The documents are photographs which were produced from the records of the Australian Federal Police. They include photographs which clearly were taken at about the time of the accident the subject of these proceedings as the photographs show the plaintiff being treated by ambulance officers next to the vehicle which he collided with and his bicycle lying on the ground nearby. They also record some aspects of the investigation into the circumstances of the accident, for example, marking of the lengths of skid marks made by the first defendant’s vehicle.
Basis for the tender
The basis on which the plaintiff tenders the documents is that they fall within the exception to the hearsay rule in s 69 of the Evidence Act 2011 (ACT) (the Act) because they are records of the Australian Federal Police which is a business within the extended meaning of that term in the Act.

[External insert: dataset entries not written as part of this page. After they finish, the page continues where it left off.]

/-- R453: what a fault has done by the point of the raise. But for BadMode from LDM nothing is written, in registers,
flags, status or memory, and the fetch is charged and the internal cycle of a register-specified shift. BadMode from
LDM has charged its transfers too, has written back its base and loaded registers 0 to 14, and written neither the
status nor the loaded PC, nor charged its last internal cycle. Rests on choices the spec or the model marks as its
own: D2, D3, D14, D15, D16, D24, D26, D34; log 1 (the loaded words) and log 11; log 12 (no cache entry is lost but to
invalidation). -/
def Obligations.StateLeftByFault : Prop :=
  ∀ (i : Instr) (s l : State) (k : InvariantKind), exec i s = .fault (.invariantViolation k l) →
    SameFlags s l ∧ SameRest s l ∧ SameMemory s l ∧
    (k = .noSpsr ∨ (∀ f, i ≠ .ldm f) → SameRegsBut s l (fun _ => False)) ∧
    (∀ op c rn form, DpRow i op c true rn 15#4 form → Charged s l (shiftCycle form) false) ∧
    ((∀ op c rn form, ¬ DpRow i op c true rn 15#4 form) → k = .noSpsr ∨ (∀ f, i ≠ .ldm f) → Charged s l 0 false) ∧
    (∀ f, i = .ldm f → k = .badMode →
      Charged s l (blockCharge (startAddress f.p f.u (s.reg f.rn) (listSize f.rlist)) (listSize f.rlist)) true ∧
      SameRegsBut s l (fun r => (InList f.rlist r ∧ r ≠ 15#4) ∨ (f.w = true ∧ r = f.rn)) ∧
      (∀ r, InList f.rlist r → r ≠ 15#4 →
        l.reg r = s.wordAt (slot (startAddress f.p f.u (s.reg f.rn) (listSize f.rlist)) f.rlist r)) ∧
      (f.w = true → ¬ (InList f.rlist f.rn ∧ f.rn ≠ 15#4) → l.reg f.rn = newBase f.u (s.reg f.rn) (listSize f.rlist)))

/-! ## Whole-machine rules -/

/-- R26, R27, R65, R140, R445, R455: only the instructions the tables list write a flag, T, I, F or the mode, memory,
the log, and, among those with an encoding, only those whose write-PC flag is true write the PC or change T. Rests on
choices the spec or the model marks as its own: D1, D10, D23, D32, D35; log 1 (a read changes nothing) and log 12 (no
entry is lost but to invalidation). -/
def Obligations.OnlyListedInstructionsWrite : Prop :=
  ∀ (i : Instr) (s t : State), exec i s = .next t →
    (¬ WritesFlags i → SameFlags s t) ∧
    (¬ WritesMemory i → SameMemory s t) ∧
    (¬ WritesControl i → t.i = s.i ∧ t.f = s.f ∧ t.mode = s.mode) ∧
    (¬ WritesThumbBit i → t.t = s.t) ∧
    (¬ CoprocessorRow i → t.log = s.log) ∧
    (i.wellFormed = true → i.writesPC = false → t.pc = s.pc ∧ t.t = s.t)

/-- R445, R457, R320: no step leaves User mode but one that runs a software interrupt. A step from User mode that
answers a next state either leaves the mode, I, F, the saved status and every privileged bank as they were, or is the
software interrupt, which enters Supervisor mode with I set, in ARM state, at the SWI vector, with the old status
saved and the next instruction's address in R14_svc. Rests on choices the spec or the model marks as its own: D6, D7,
D9, D10, D14, D17, D18, log 8 (the hand-off changes nothing) and log 9 (no interrupt inside a step). -/
def Obligations.UserModeIsOneWay : Prop :=
  ∀ s t : State, s.Inv → s.mode = .usr → step s = .next t →
    (t.mode = .usr ∧ t.i = s.i ∧ t.f = s.f ∧ SameBanks s t) ∨
    (t.mode = .svc ∧ t.i = true ∧ t.f = s.f ∧ t.t = false ∧ t.pc = 0x0000000C#32 ∧
      t.spsr = s.packStatus ∧ t.reg 14#4 = s.pc ∧
      (∀ m r, r ≠ 15#4 → ¬ (m = .svc ∧ r = 14#4) → t.view m r = s.view m r) ∧
      (∀ m, m ≠ .svc → t.viewSpsr m = s.viewSpsr m) ∧ SameFlags s t)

Senior counsel for the defendants submits that the documents are not subject to the exception in s 69 because s 69(3) prevents their admission because the representation in each photograph:
(a)was prepared or obtained for the purpose of conducting, or for or in contemplation of or in connection with, an Australian or overseas proceeding; or
(b)was made in connection with an investigation relating or leading to a criminal proceeding.
Although it was not formally proved, the argument on the objection proceeded on the basis that there was no issue that the photographs in question were produced under subpoena from the records of the Australian Federal Police and that the photographs had been taken by one or more as yet unidentified members of the Australian Federal Police.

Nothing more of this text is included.